━━━ INPUT RECORDS
-- ==== Sys2Proof/Laws/RowMap.lean ====
section
/-! SUPPORT. Everything the row map's shared operations can do: which fields they touch, and what they leave of an entry. -/

namespace Sys2Proof.Machine

/-- Only the entries and the pending list differ. -/
def RowMapFrame (s t : State) : Prop := t = { s with lums := t.lums, pendingList := t.pendingList }

theorem RowMapFrame.refl (s : State) : RowMapFrame s s := rfl

theorem RowMapFrame.trans {s t u : State} (h : RowMapFrame s t) (k : RowMapFrame t u) : RowMapFrame s u := by
  unfold RowMapFrame at h k ⊢
  rw [k, h]

theorem RowMapFrame.foldl {α : Type} {f : State → α → State} (h : ∀ s a, RowMapFrame s (f s a))
    (as : List α) (s : State) : RowMapFrame s (as.foldl f s) := by
  induction as generalizing s with
  | nil => exact .refl s
  | cons a as ih => exact (h s a).trans (ih (f s a))

theorem setLum_frame (s : State) (a : Addr) (l : Lum) : RowMapFrame s (s.setLum a l) := rfl

theorem joinPending_frame (s : State) (a : Addr) : RowMapFrame s (joinPending a s) := rfl

theorem leavePending_frame (s : State) (a : Addr) : RowMapFrame s (leavePending a s) := rfl

/-- What the row map frame keeps: every accessor that reads another field. -/
theorem RowMapFrame.keeps {s t : State} (h : RowMapFrame s t) :
    t.tables = s.tables ∧ t.zones = s.zones ∧ t.channels = s.channels ∧ t.clock = s.clock ∧
    t.power = s.power ∧ t.scan = s.scan := by
  unfold RowMapFrame at h
  rw [h]
  exact ⟨rfl, rfl, rfl, rfl, rfl, rfl⟩

theorem RowMapFrame.isLum {s t : State} (h : RowMapFrame s t) (a : Addr) : t.isLum a = s.isLum a := by
  unfold State.isLum State.row
  rw [h.keeps.1]

theorem RowMapFrame.row {s t : State} (h : RowMapFrame s t) (a : Addr) : t.row a = s.row a := by
  unfold State.row
  rw [h.keeps.1]

theorem RowMapFrame.zone {s t : State} (h : RowMapFrame s t) (z : ZoneId) : t.zone z = s.zone z := by
  unfold State.zone
  rw [h.keeps.2.1]

/-- The output rule reads nothing of the entries' dynamic fields and the pending list. -/
theorem RowMapFrame.outputFor {s t : State} (h : RowMapFrame s t) (a : Addr) (b : Nat) :
    t.outputFor a b = s.outputFor a b := by
  unfold RowMapFrame at h
  rw [h]
  rfl

theorem applyUpdate_frame (a : Addr) (o : Nat) (urgent : Bool) (fade : Fade) (s : State) :
    RowMapFrame s (applyUpdate a o urgent fade s) := by
  unfold applyUpdate
  dsimp only
  split
  · split <;> exact rfl
  · split <;> exact rfl
  · exact rfl
  · exact rfl

theorem outputUpdate_frame (a : Addr) (o : Nat) (urgent : Bool) (fade : Fade) (s : State) :
    RowMapFrame s (outputUpdate a o urgent fade s) := by
  unfold outputUpdate
  split
  · exact .refl s
  · exact applyUpdate_frame a o urgent fade s

/-- What an update leaves of an entry: all but output, shadow, urgency and emission fade. -/
def Lum.SameBut (l m : Lum) : Prop :=
  m = { l with output := m.output, shadow := m.shadow, urgent := m.urgent, emissionFade := m.emissionFade }

theorem Lum.SameBut.refl (l : Lum) : l.SameBut l := rfl

theorem Lum.SameBut.trans {l m n : Lum} (h : l.SameBut m) (k : m.SameBut n) : l.SameBut n := by
  unfold Lum.SameBut at h k ⊢
  rw [k, h]

theorem Lum.settle_sameBut (l : Lum) (o : Nat) (urgent : Bool) (fade : Fade) :
    l.SameBut (({ l with output := o } : Lum).settle urgent fade) := by
  unfold Lum.settle
  split
  · exact rfl
  · split <;> exact rfl

/-- An output update stores the new output, keeps the rest of the entry but shadow, urgency and fade, and touches no other entry (R27). -/
theorem outputUpdate_lum (a b : Addr) (o : Nat) (urgent : Bool) (fade : Fade) (s : State) :
    (b ≠ a → (outputUpdate a o urgent fade s).lum b = s.lum b) ∧
    ((outputUpdate a o urgent fade s).lum a).output = o ∧
    (s.lum a).SameBut ((outputUpdate a o urgent fade s).lum a) := by
  unfold outputUpdate
  split
  · next h => exact ⟨fun _ => rfl, h.2.symm, .refl _⟩
  · unfold applyUpdate
    dsimp only
    have settled : ∀ l : Lum, (l.settle urgent fade).output = l.output := by
      intro l
      unfold Lum.settle
      split
      · rfl
      · split <;> rfl
    split
    · split
      · exact ⟨fun h => lum_setLum_of_ne _ _ h, by simp, by simp [Lum.SameBut]⟩
      · exact ⟨fun h => lum_setLum_of_ne _ _ h, by simp, by simp [Lum.SameBut]⟩
    · split
      · exact ⟨fun h => lum_setLum_of_ne _ _ h, by simp, by simp [Lum.SameBut]⟩
      · refine ⟨fun h => lum_setLum_of_ne _ _ h, by simp [settled], ?_⟩
        rw [lum_setLum_self]
        exact Lum.settle_sameBut _ _ _ _
    · refine ⟨fun h => lum_setLum_of_ne _ _ h, by simp [settled], ?_⟩
      rw [lum_setLum_self]
      exact Lum.settle_sameBut _ _ _ _
    · exact ⟨fun h => lum_setLum_of_ne _ _ h, by simp, by simp [Lum.SameBut]⟩

theorem recompute_frame (s : State) (a : Addr) : RowMapFrame s (recompute s a) :=
  outputUpdate_frame _ _ _ _ _

theorem recomputeZone_frame (z : ZoneId) (s : State) : RowMapFrame s (recomputeZone z s) :=
  RowMapFrame.foldl recompute_frame _ s

theorem startCovered_frame (level : Nat) (s : State) (a : Addr) : RowMapFrame s (startCovered level s a) := rfl

theorem completeCovered_frame (level : Nat) (s : State) (a : Addr) :
    RowMapFrame s (completeCovered level s a) := by
  unfold completeCovered
  dsimp only
  split
  · split <;> exact rfl
  · exact .refl s

theorem reportMismatch_frame (a : Addr) (s : State) : RowMapFrame s (reportMismatch a s) := rfl

theorem leaveLuminaire_frame (a : Addr) (s : State) : RowMapFrame s (leaveLuminaire a s) := rfl

theorem clearAligned_frame (f : Frame) (s : State) : RowMapFrame s (clearAligned f s) := by
  simp only [RowMapFrame, clearAligned]

theorem rowMapLost_frame (s : State) : RowMapFrame s (rowMapLost s) := by
  simp only [RowMapFrame, rowMapLost, State.mapLuminaires]

theorem rowMapReturned_frame (s : State) : RowMapFrame s (rowMapReturned s) := by
  simp only [RowMapFrame, rowMapReturned, State.mapLuminaires]

theorem absorb_frame (level : Nat) (fade : Fade) (s : State) (a : Addr) :
    RowMapFrame s (absorb level fade s a) :=
  (setLum_frame s a _).trans (outputUpdate_frame _ _ _ _ _)

theorem absorbAll_frame (level : Nat) (fade : Fade) (as : List Addr) (s : State) :
    RowMapFrame s (absorbAll level fade as s) :=
  RowMapFrame.foldl (absorb_frame level fade) as s

/-- A covered entry at the start of a level frame (R31). -/
theorem startCovered_lum (level : Nat) (s : State) (a b : Addr) :
    (startCovered level s a).lum b =
      if b = a then { s.lum a with shadow := .inFlight, sent := level, sentValid := true, urgent := false }
      else s.lum b := by
  show ((s.setLum a _).lum b) = _
  rw [lum_setLum]

/-- A covered entry at the completion of a level frame (R32). -/
theorem completeCovered_lum (level : Nat) (s : State) (a b : Addr) :
    (completeCovered level s a).lum b =
      if b = a ∧ s.isLum a = true ∧ (s.lum a).shadow = .inFlight then
        (if (s.lum a).output = level then
          { s.lum a with shadow := .synced, sent := level, sentValid := true, urgent := false }
        else { s.lum a with shadow := .pending, sent := level, sentValid := true })
      else s.lum b := by
  unfold completeCovered
  dsimp only
  by_cases h : s.isLum a = true ∧ (s.lum a).shadow = .inFlight
  · rw [if_pos h]
    by_cases e : (s.lum a).output = level
    · rw [if_pos e, lum_setLum]
      by_cases q : b = a
      · simp [q, h, e]
      · simp [q]
    · rw [if_neg e]
      show ((s.setLum a _).lum b) = _
      rw [lum_setLum]
      by_cases q : b = a
      · simp [q, h, e]
      · simp [q]
  · rw [if_neg h, if_neg (fun q => h q.2)]

/-- Row power is lost: every luminaire is UNKNOWN with S invalid (R34). -/
theorem rowMapLost_lum (s : State) (a : Addr) :
    (rowMapLost s).lum a = if s.isLum a then (s.lum a).lose else s.lum a := by
  simp [rowMapLost, State.mapLuminaires, State.lum]

/-- Row power returns: every luminaire is PENDING (R34). -/
theorem rowMapReturned_lum (s : State) (a : Addr) :
    (rowMapReturned s).lum a = if s.isLum a then (s.lum a).return else s.lum a := by
  simp [rowMapReturned, State.mapLuminaires, State.lum]

theorem clearAligned_lum (f : Frame) (s : State) (a : Addr) :
    (clearAligned f s).lum a =
      if s.isLum a = true ∧ (64 ≤ f.unit.toNat ∨ f.unit.toNat = a.val)
      then { s.lum a with aligned := false } else s.lum a := by
  simp [clearAligned, State.lum]

end Sys2Proof.Machine
end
━━━━━━
# [ASSIGNMENT]
Proceeding from the line containing "s.isLum a := by" through the line containing "unfold State.zone", transcribe the lines above exactly, both end lines included.

# [SOLUTION TO THE EXERCISE]
theorem RowMapFrame.isLum {s t : State} (h : RowMapFrame s t) (a : Addr) : t.isLum a = s.isLum a := by
  unfold State.isLum State.row
  rw [h.keeps.1]

theorem RowMapFrame.row {s t : State} (h : RowMapFrame s t) (a : Addr) : t.row a = s.row a := by
  unfold State.row
  rw [h.keeps.1]

theorem RowMapFrame.zone {s t : State} (h : RowMapFrame s t) (z : ZoneId) : t.zone z = s.zone z := by
  unfold State.zone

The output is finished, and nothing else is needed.